Begin here if you have already run this and created the data/gtex.rds file

You may need to adjust your working directory -- the data subdirectory is relative to the lifebitCloudOSDRE working directory

In [4]:
obj <- downloadGTExV8(type='genes',file='data/gtex.rds')

ERROR: Error in downloadGTExV8(type = "genes", file = "data/gtex.rds"): could not find function "downloadGTExV8"


In [None]:
setwd('/mnt/shared/ec2-user/session_data')

In [None]:
getwd()

This uploaded object is available by long names -- which might be nice to simplify ....

In [None]:
obj<-readRDS('/mnt/shared/ec2-user/session_data/mounted-data/lifebit-user-data-84f09c4a-623d-47db-b432-2880ba594b3b/deploit/teams/5db1ce1274081500dffba7b1/users/5c4cced085814700a85f8c7f/dataset/5e3ab72ee3474100f4708b3b/gtex.rds')

In [None]:
obj

In [None]:
dim(phenoData(obj))

In [None]:
dim(obj)

In [None]:
sample_names=as.vector(as.character(colnames(exprs(obj))))
head(sample_names)
length(sample_names)

In [None]:
pheno_sample_names=as.vector(as.character(rownames(pData(obj))))
head(pheno_sample_names)
length(pheno_sample_names)

Okay - for some reason our phenotype data is larger than our expression data - I've written Joe Paulson about that.
In the meantime, make sure that the two sets are aligned.

In [None]:
logical_match_names=pheno_sample_names %in% sample_names
length(logical_match_names)

In [None]:
table(logical_match_names)


In [None]:
pData(obj) <- (pData(obj)[logical_match_names==TRUE,])

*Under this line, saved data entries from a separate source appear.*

-- ==== Sys2Proof/Laws/KeptSec.lean ====
section
/-!
SUPPORT. The operations of Machine/Sec.lean change only the parts that their masks name (Laws/Held.lean).
-/
namespace Sys2Proof.Machine
open Sys2Proof
set_option Elab.async false

variable {b0 : State} {F : Nat}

Now we want to replace all *dashes* with _underscores_

In [None]:
newSampID <- gsub('-','\\.',pData(obj)$SAMPID)

In [None]:
head (newSampID)

In [None]:
pData(obj)$SAMPID <- newSampID

In [None]:
tissueFactors <- factor(tissues)

In [None]:
table(tissueFactors)

In [None]:
# SEX is coded 1 == Male
#              2 == Female
sex <- pData(obj)$SEX
age <- pData(obj)$AGE
#cod <- cause of death
cod <- pData(obj)$DTHHRDY
    

In [None]:
table(sex)
table(age)
table(cod)

Now let us do the differential analysis - using EdgeR

In [None]:
x <- exprs(obj)

In [None]:
dim(x)

To use the DGEList function from EdgeR, we need to transpose our x so that the length of group is equal
to the number of columns in our counts (x).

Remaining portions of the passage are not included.